As filed with the Securities and Exchange Commission on February 17, 2022.

Registration No. 333-220627

Registration No. 333-227174

 

 

 

UNITED STATES

SECURITIES AND EXCHANGE COMMISSION

Washington, D.C. 20549

 

 

POST-EFFECTIVE AMENDMENT NO. 1 TO

FORM S-8

REGISTRATION STATEMENT NO. 333-220627

POST-EFFECTIVE AMENDMENT NO. 1 TO

FORM S-8

REGISTRATION STATEMENT NO. 333-227174

UNDER

THE SECURITIES ACT OF 1933

 

 

OASIS MIDSTREAM PARTNERS LP

(Exact name of registrant as specified in its charter)

 

 

 

Delaware   20-1647837
(State or other jurisdiction
of incorporation or organization)
  (I.R.S. Employer
Identification No.)

811 Main St., Suite 3400

Houston, TX 77002

(832) 519-2200

(Address of Principal Executive Offices) (Zip Code)

Oasis Midstream Partners LP 2017 Long Term Incentive Plan

(Full title of the plan)

Robert T. Halpin

President and Chief Financial Officer

Crestwood Equity Partners LP

811 Main St., Suite 3400

Houston, TX 77002

(832) 519-2200

(Name, address, including zip code, and telephone number, including area code, of agent for service)

 

 

Copies to:

Joshua Davidson

Jonathan D. Bobinger

Baker Botts L.L.P.

910 Louisiana Street 3700

Houston, Texas 77002

(713) 229-1234

(Name, address, including zip code, and telephone number, including area code, of agent for service)

 

 

Indicate by check mark whether the registrant is a large accelerated filer, an accelerated filer, a non-accelerated filer, a smaller reporting company or an emerging growth company.
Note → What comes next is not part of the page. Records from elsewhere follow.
-- ==== Sys2Proof/Tests/Slice0.lean ====
section
/-! SUPPORT. The model's own tests, each of one step on a small state, with its expected result from spec/
(95_test_vectors.md or the example of the rule named), and a witness for the hypotheses of each obligation. -/

namespace Sys2Proof.Tests

open Sys2Proof Sys2Proof.Machine

/-- A small state with a different value in every register; `S[i] = i` as in V-F2. -/
def probe : State where
  a := 0x12345678#32
  b := 0x00000024#32
  c := 0x0000000C#32
  d := 0x0000000D#32
  ka := 0x000000A0#32
  kb := 0x000000B0#32
  key := (List.range 16).map fun n => (n, 0x00#8)
  klen := 16#32
  lw := 7#32
  keyWords := [0x77777777#32]
  subkeys := Vector.ofFn fun i => BitVec.ofNat 32 i.val
  svalid := true
  err := 4#4
  seq := .idle
  bmax := .bytes 256
  base := 0
  pending := []
  returned := none
  draws := 9

/-- `probe` with these accesses pending. -/
def probeWith (events : List HostEvent) : State := { probe with pending := events }

/-- `probe` with this key length. -/
def probeKlen (b : Nat) : State := { probe with klen := BitVec.ofNat 32 b }

/-- The outcome is a next state of which `p` holds. -/
def nextHas (o : Host.Outcome State Fault Refusal) (p : State → Bool) : Bool :=
  match o with
  | .next t => p t
  | .fault _ => false
  | .refused _ => false

/-! ### Well-formedness refuses ill-formed terms -/

theorem test_wellFormed_refuses_capacity_zero : (Capacity.bytes 0).wellFormed = false := by decide
theorem test_wellFormed_refuses_capacity_six : (Capacity.bytes 6).wellFormed = false := by decide
theorem test_wellFormed_takes_capacity_four : (Capacity.bytes 4).wellFormed = true := by decide
theorem test_wellFormed_refuses_unmapped_access :
    HostEvent.wellFormed (.bytes 256) 0 (.read 0x00C 32) = false := by decide
theorem test_wellFormed_refuses_key_beyond_bmax :
    HostEvent.wellFormed (.bytes 256) 0 (.write 0x1100 8 0#8) = false := by decide
theorem test_wellFormed_refuses_wrong_width :
    HostEvent.wellFormed (.bytes 256) 0 (.read 0x1000 32) = false := by decide
theorem test_wellFormed_takes_last_key_byte :
    HostEvent.wellFormed (.bytes 256) 0 (.write 0x10FF 8 0#8) = true := by decide

/-! ### Decoding, each word written bit by bit from `ZERO || GRP || DIR` (30_encoding.md R80, R81) -/

theorem test_decode_keyexp : decode 0b000000000000000000000000_0000000_1#32 = .ok .keyexp := by decide
theorem test_decode_encrypt : decode 0b000000000000000000000000_0000001_0#32 = .ok .encrypt := by decide
theorem test_decode_decrypt : decode 0b000000000000000000000000_0000001_1#32 = .ok .decrypt := by decide
theorem test_decode_rotl : decode 0b000000000000000000000000_0000010_0#32 = .ok .rotl := by decide
theorem test_decode_rotr : decode 0b000000000000000000000000_0000010_1#32 = .ok .rotr := by decide
theorem test_decode_refuses_zero : decode 0x00000000#32 = .error (.illegalCommand 0x00000000#32) := by decide
theorem test_decode_refuses_six : decode 0x00000006#32 = .error (.illegalCommand 0x00000006#32) := by decide
theorem test_decode_refuses_high_bits : decode 0x00000102#32 = .error (.illegalCommand 0x00000102#32) := by decide
theorem test_decodeTableWord_rotr : decodeTableWord 32 5 = some .rotr := by decide
theorem test_decodeTableWord_illegal : decodeTableWord 32 0 = none := by decide

/-! ### One step of each command -/

set_option maxRecDepth 100000 in
/-- V-K1: 16 zero bytes. -/
theorem test_keyexp_zero_key : nextHas (step (probe.withFetchWord 32 1)) (fun t =>
    t.subkeys[0] == 0x2A66311C#32 && t.subkeys[1] == 0x9B17852D#32 && t.subkeys[43] == 0x4B38AC83#32 &&
    t.statusWord == 0x00000001#32 && t.lw == 4#32) = true := by decide

/-- V-K8: `BMAX = 256`, `KLEN = 257` is `InvalidKeyLength`, `KLEN = 260` is `ResourceError`, and `SVALID` is cleared. -/
theorem test_keyexp_order_of_checks :
    nextHas (exec .keyexp (probeKlen 257)) (fun t => t.statusWord == 0x00000010#32) = true ∧
    nextHas (exec .keyexp (probeKlen 260)) (fun t => t.statusWord == 0x00000020#32) = true := by decide

set_option maxRecDepth 100000 in
/-- V-F2: `S[i] = i`. -/
theorem test_encrypt_small_subkeys :
    nextHas (exec .encrypt (probe.setBlock ⟨1#32, 2#32, 3#32, 4#32⟩)) (fun t =>
      t.block == ⟨0xE102F1CC#32, 0xA4620D9B#32, 0x1B50DE50#32, 0x49333754#32⟩ &&
      t.statusWord == 0x00000000#32) = true := by decide

/-- Without subkeys: `SubkeysNotReady` and the block as it was (42_block.md R140). -/
theorem test_encrypt_without_subkeys :
    nextHas (exec .encrypt { probe with svalid := false }) (fun t =>
      t.block == probe.block && t.statusWord == 0x00000030#32) = true := by decide

set_option maxRecDepth 100000 in
/-- V-F2: `S[i] = i`, a block that no encryption of the vectors gives. -/
theorem test_decrypt_small_subkeys :
    nextHas (exec .decrypt (probe.setBlock ⟨1#32, 2#32, 3#32, 4#32⟩)) (fun t =>
      t.block == ⟨0x837E4F86#32, 0xB15E7F36#32, 0x2EC54CE7#32, 0x106E56C4#32⟩ &&
      t.statusWord == 0x00000000#32) = true := by decide

/-- Without subkeys: `SubkeysNotReady` and the block as it was (42_block.md R140). -/
theorem test_decrypt_without_subkeys :
    nextHas (exec .decrypt { probe with svalid := false }) (fun t =>
      t.block == probe.block && t.statusWord == 0x00000030#32) = true := by decide

/-- The example of 40_primitives.md R109: `A` rotated by 36 mod 32, `B` and `SVALID` as they were. -/
theorem test_rotl_by_36 : nextHas (step (probe.withFetchWord 32 4)) (fun t =>
    t.a == 0x23456781#32 && t.b == 0x00000024#32 && t.statusWord == 0x00000001#32) = true := by decide

/-- 40_primitives.md R104: an amount that is a multiple of 32 is the identity. -/
theorem test_rotl_by_64 :
    nextHas (exec .rotl { probe with b := 64#32 }) (fun t => t.a == 0x12345678#32) = true := by decide

/-- The example of 40_primitives.md R110. -/
theorem test_rotr_by_36 : nextHas (step ({ probe with a := 0x23456781#32 }.withFetchWord 32 5)) (fun t =>
    t.a == 0x12345678#32 && t.b == 0x00000024#32 && t.statusWord == 0x00000001#32) = true := by decide

/-- The example of 40_primitives.md R105 with an amount of 31. -/
theorem test_rotr_by_31 :
    nextHas (exec .rotr { probe with b := 0xFFFFFFFF#32 }) (fun t => t.a == 0x2468ACF0#32) = true := by decide

/-! ### The host port -/

/-- An illegal word: only `ERR` changes (30_encoding.md R83). -/
theorem test_illegal_command : nextHas (step (probeWith [.write 0x000 32 0x00000102#32])) (fun t =>
    t == { probe with err := 4#4 }) = true := by decide

theorem test_read_status : nextHas (step (probeWith [.read 0x004 32])) (fun t =>
    t.returned == some (.word 0x00000041#32)) = true := by decide

theorem test_read_last_subkey : nextHas (step (probeWith [.read 0x1AC 32])) (fun t =>
    t.returned == some (.word 43#32)) = true := by decide

theorem test_write_last_key_byte : nextHas (step (probeWith [.write 0x10FF 8 0xA5#8])) (fun t =>
    t.keyByte 255 == 0xA5#8 && t.keyByte 0 == 0x00#8 && t.svalid) = true := by decide

theorem test_write_subkey_ignored : nextHas (step (probeWith [.write 0x100 32 0xA5A5A5A5#32])) (fun t =>
    t == probe) = true := by decide

theorem test_unmapped_faults :
    step (probeWith [.read 0x1B0 32]) = .fault (.unmappedAddress 0x1B0) := rfl

theorem test_wrong_width_refused :
    step (probeWith [.write 0x010 8 0#8]) = .refused (.wrongWidth .a 8) := rfl

/-- The worked example of 20_memory.md R50. -/
theorem test_pack_little_endian : packWord 0x01#8 0x23#8 0x45#8 0x67#8 = 0x67452301#32 := by decide

/-- V-P3. -/
theorem test_quad5 : quad5 0x12345678#32 = 0xC3C0DF09#32 ∧ quad5 0xFFFFFFFF#32 = 0x00000020#32 := by decide

/-! ### Witnesses: states and operands that meet the hypotheses of each obligation together -/

theorem witness_StepRunsTheDecodedCommand :
    (probeWith [.write 0x000 32 0x00000004#32]).pending =
      .write ((probeWith []).base + 0x000) 32 0x00000004#32 :: [] ∧
    decode 0x00000004#32 = .ok .rotl := by decide

theorem witness_NothingPendingNothingHappens : State.reset.pending = [] := rfl

theorem witness_IllegalWordRaisesIllegalCommand :
    ∀ w ∈ [0x00000000#32, 0x00000006#32, 0x00000102#32, 0xFFFFFFFF#32],
      (probeWith [.write 0x000 32 w]).pending = .write (probe.base + 0x000) 32 w :: [] ∧
      w ≠ 0x00000001#32 ∧ w ≠ 0x00000002#32 ∧ w ≠ 0x00000003#32 ∧ w ≠ 0x00000004#32 ∧ w ≠ 0x00000005#32 := by
  intro w hw
  simp only [List.mem_cons, List.not_mem_nil, or_false] at hw
  rcases hw with rfl | rfl | rfl | rfl <;> exact ⟨rfl, by decide⟩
See the definitions of “large accelerated filer,” “accelerated filer,” “smaller reporting company,” and “emerging growth company” in Rule 12b-2 of the Exchange Act.

 

Large accelerated filer      Accelerated filer  
Non-accelerated filer      Smaller reporting company  
     Emerging growth company  

If an emerging growth company, indicate by check mark if the registrant has elected not to use the extended transition period for complying with any new or revised financial accounting standards provided pursuant to Section 7(a)(2)(B) of the Securities Act.  ☒

 

 

 


EXPLANATORY NOTE

DEREGISTRATION OF SECURITIES

This Post-Effective Amendment (this “Post-Effective Amendment”) relates to the following Registration Statements on Form S-8 (the “Registration Statements”) filed by Oasis Midstream Partners LP, a Delaware limited partnership (“Oasis”), with the United States Securities and Exchange Commission (the “SEC”):

 

   

Registration Statement on Form  S-8 (No. 333-220627), which was filed by Oasis with the SEC on September 25, 2017, registering 2,211,000 common units representing limited partner interests (the “Common Units”) in Oasis under the Oasis Midstream Partners LP 2017 Long Term Incentive Plan (the “Plan”); and

 

   

Registration Statement on Form  S-8 (No. 333-227174), which was filed by Oasis with the SEC on August 31, 2018, registering 330,140 Common Units under the Plan.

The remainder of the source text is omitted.